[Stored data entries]
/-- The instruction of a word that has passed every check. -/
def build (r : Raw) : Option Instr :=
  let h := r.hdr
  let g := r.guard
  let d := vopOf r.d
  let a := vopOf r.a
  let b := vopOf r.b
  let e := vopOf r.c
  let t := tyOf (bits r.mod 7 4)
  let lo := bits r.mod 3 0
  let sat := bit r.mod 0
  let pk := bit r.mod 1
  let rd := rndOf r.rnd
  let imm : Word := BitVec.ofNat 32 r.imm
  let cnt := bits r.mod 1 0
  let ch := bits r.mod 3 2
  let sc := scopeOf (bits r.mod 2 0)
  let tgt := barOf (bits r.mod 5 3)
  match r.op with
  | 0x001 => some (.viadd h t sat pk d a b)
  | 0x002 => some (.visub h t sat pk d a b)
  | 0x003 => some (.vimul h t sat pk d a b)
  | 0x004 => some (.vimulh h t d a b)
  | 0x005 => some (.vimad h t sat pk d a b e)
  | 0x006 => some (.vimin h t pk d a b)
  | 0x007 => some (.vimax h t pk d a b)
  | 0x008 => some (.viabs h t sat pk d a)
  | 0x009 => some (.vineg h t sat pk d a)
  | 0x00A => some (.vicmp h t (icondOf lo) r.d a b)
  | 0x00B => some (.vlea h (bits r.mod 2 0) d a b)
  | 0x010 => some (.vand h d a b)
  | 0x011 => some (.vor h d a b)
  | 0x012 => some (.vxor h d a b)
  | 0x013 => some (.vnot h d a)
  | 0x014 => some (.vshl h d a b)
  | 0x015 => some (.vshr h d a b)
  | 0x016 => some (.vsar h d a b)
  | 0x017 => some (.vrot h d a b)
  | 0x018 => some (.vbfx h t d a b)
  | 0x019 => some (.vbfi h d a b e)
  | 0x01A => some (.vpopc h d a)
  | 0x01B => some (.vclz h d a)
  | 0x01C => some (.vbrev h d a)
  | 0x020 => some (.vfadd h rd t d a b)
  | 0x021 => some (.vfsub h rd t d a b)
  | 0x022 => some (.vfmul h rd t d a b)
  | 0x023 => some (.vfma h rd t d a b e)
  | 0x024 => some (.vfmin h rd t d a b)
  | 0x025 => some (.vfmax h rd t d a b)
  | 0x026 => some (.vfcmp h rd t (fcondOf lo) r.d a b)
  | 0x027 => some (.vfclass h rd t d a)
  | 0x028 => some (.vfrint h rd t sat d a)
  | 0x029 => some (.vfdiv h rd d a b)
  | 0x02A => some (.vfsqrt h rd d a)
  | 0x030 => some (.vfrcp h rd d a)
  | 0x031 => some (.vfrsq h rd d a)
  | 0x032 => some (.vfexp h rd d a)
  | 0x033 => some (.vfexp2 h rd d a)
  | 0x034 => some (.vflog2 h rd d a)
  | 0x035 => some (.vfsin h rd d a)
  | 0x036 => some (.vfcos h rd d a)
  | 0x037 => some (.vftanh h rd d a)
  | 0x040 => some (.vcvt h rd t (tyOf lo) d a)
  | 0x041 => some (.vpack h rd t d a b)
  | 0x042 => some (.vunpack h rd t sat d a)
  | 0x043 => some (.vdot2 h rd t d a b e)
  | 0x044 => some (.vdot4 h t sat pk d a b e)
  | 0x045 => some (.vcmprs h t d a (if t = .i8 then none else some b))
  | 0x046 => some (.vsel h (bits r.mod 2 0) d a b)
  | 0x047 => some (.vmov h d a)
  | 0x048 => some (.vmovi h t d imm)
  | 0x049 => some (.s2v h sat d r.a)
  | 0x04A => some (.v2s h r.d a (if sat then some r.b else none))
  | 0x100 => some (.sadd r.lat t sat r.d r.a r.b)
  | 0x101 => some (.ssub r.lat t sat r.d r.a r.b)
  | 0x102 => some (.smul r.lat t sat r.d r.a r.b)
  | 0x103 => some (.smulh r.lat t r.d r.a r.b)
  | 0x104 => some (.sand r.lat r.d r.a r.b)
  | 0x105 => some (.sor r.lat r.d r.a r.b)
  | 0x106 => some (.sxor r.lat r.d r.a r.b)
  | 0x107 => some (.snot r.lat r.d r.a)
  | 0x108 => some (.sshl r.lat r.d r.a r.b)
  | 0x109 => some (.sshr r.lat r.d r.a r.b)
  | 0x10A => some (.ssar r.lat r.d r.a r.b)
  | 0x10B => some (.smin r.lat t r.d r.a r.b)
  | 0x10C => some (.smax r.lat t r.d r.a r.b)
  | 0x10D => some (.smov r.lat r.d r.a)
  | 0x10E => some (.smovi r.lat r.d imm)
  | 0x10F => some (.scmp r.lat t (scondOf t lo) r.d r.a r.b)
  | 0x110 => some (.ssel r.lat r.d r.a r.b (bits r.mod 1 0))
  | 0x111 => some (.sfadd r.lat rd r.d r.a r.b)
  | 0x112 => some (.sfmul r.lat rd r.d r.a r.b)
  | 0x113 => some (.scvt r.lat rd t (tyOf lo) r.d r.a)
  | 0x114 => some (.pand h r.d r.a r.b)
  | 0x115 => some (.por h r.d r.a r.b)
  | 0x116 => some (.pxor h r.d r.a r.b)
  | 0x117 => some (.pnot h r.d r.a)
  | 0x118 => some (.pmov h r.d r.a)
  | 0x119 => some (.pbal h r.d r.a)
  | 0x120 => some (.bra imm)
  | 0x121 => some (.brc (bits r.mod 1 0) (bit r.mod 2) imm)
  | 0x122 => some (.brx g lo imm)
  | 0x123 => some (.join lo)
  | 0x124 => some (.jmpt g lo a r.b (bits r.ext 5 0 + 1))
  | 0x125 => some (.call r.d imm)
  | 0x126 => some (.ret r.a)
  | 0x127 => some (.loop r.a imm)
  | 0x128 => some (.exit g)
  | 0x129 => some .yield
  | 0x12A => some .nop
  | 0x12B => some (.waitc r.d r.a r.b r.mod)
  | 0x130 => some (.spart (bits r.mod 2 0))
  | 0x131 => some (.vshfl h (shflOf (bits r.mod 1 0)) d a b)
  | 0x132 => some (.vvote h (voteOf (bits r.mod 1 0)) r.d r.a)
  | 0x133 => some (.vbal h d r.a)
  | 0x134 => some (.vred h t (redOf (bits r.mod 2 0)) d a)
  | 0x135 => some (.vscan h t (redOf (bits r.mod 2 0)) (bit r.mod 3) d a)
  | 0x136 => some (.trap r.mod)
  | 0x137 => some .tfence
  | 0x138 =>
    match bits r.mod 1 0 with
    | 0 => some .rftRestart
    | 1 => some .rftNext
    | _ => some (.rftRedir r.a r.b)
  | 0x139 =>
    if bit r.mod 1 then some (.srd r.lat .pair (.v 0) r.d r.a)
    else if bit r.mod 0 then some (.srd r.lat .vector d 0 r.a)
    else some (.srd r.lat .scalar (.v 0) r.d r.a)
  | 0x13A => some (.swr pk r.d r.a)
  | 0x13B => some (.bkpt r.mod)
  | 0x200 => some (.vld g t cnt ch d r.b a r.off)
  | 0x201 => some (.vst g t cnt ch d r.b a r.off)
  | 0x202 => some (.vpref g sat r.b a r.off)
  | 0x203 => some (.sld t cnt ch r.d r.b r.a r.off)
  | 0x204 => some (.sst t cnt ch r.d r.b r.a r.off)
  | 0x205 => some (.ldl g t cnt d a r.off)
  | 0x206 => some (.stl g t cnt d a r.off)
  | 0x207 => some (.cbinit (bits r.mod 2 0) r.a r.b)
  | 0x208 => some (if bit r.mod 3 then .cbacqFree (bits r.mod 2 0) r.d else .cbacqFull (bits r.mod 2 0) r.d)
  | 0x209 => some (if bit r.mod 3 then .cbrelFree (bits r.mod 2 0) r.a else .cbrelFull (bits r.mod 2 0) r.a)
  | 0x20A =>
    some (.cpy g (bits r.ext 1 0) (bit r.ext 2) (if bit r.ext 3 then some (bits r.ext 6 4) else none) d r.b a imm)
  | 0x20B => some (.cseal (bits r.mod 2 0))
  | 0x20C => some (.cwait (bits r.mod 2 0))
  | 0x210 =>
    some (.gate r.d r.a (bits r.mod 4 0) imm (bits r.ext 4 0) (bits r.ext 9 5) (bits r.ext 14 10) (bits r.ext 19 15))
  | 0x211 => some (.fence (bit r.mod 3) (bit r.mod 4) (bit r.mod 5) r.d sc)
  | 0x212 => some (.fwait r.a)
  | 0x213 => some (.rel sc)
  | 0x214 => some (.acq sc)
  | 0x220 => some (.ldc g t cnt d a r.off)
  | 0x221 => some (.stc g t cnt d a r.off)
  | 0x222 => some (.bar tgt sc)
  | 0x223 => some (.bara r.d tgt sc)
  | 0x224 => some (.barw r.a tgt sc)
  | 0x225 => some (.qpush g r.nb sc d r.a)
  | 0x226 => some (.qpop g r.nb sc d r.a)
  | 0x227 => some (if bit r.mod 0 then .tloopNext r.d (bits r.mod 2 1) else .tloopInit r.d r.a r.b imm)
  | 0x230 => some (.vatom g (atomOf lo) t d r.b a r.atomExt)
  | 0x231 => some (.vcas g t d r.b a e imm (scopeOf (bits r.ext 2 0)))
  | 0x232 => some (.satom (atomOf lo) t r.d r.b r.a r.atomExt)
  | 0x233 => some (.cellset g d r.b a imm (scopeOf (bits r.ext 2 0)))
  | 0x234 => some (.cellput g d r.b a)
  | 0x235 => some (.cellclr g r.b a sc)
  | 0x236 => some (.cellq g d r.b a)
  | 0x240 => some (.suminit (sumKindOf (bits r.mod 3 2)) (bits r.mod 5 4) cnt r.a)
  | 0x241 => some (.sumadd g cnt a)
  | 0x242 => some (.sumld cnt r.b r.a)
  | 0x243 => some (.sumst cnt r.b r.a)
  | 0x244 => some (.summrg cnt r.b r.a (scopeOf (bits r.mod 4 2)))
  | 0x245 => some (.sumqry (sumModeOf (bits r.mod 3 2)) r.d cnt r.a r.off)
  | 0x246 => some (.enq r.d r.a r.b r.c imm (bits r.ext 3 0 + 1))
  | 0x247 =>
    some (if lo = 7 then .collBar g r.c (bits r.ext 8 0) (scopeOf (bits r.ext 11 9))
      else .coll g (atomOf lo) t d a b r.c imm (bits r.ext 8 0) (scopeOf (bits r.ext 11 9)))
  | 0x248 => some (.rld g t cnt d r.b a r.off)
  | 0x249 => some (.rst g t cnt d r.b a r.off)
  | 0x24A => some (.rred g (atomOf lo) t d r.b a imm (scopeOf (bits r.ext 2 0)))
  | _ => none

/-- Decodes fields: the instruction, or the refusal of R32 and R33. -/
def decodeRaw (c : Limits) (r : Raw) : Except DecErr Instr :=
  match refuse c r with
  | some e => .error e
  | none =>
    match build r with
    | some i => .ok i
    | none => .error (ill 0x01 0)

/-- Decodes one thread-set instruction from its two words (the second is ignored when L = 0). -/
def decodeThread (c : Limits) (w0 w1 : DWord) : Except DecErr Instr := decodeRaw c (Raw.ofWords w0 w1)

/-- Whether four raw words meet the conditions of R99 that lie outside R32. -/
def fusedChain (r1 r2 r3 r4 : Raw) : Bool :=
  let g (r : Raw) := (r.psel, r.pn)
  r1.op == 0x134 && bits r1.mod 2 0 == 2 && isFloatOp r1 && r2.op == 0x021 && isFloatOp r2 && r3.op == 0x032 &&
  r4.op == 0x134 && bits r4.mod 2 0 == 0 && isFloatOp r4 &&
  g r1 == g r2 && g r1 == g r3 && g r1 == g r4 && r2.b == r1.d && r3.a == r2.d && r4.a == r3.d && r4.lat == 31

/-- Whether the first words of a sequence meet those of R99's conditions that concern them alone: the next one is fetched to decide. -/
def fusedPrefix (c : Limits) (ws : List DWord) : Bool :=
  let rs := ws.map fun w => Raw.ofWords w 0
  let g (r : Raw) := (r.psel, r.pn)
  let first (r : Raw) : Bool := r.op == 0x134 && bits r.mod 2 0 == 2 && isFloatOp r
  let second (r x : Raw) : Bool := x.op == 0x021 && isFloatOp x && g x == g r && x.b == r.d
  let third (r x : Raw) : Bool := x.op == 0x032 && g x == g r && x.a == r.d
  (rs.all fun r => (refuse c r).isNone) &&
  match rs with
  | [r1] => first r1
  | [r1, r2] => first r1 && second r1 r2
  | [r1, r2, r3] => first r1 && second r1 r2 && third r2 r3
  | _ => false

_Exercise:_ In the records above, find the line containing "(.vshr h d a b)" and restate word for word every line from the first through that one.

_Task response:_
/-- The instruction of a word that has passed every check. -/
def build (r : Raw) : Option Instr :=
  let h := r.hdr
  let g := r.guard
  let d := vopOf r.d
  let a := vopOf r.a
  let b := vopOf r.b
  let e := vopOf r.c
  let t := tyOf (bits r.mod 7 4)
  let lo := bits r.mod 3 0
  let sat := bit r.mod 0
  let pk := bit r.mod 1
  let rd := rndOf r.rnd
  let imm : Word := BitVec.ofNat 32 r.imm
  let cnt := bits r.mod 1 0
  let ch := bits r.mod 3 2
  let sc := scopeOf (bits r.mod 2 0)
  let tgt := barOf (bits r.mod 5 3)
  match r.op with
  | 0x001 => some (.viadd h t sat pk d a b)
  | 0x002 => some (.visub h t sat pk d a b)
  | 0x003 => some (.vimul h t sat pk d a b)
  | 0x004 => some (.vimulh h t d a b)
  | 0x005 => some (.vimad h t sat pk d a b e)
  | 0x006 => some (.vimin h t pk d a b)
  | 0x007 => some (.vimax h t pk d a b)
  | 0x008 => some (.viabs h t sat pk d a)
  | 0x009 => some (.vineg h t sat pk d a)
  | 0x00A => some (.vicmp h t (icondOf lo) r.d a b)
  | 0x00B => some (.vlea h (bits r.mod 2 0) d a b)
  | 0x010 => some (.vand h d a b)
  | 0x011 => some (.vor h d a b)
  | 0x012 => some (.vxor h d a b)
  | 0x013 => some (.vnot h d a)
  | 0x014 => some (.vshl h d a b)
  | 0x015 => some (.vshr h d a b)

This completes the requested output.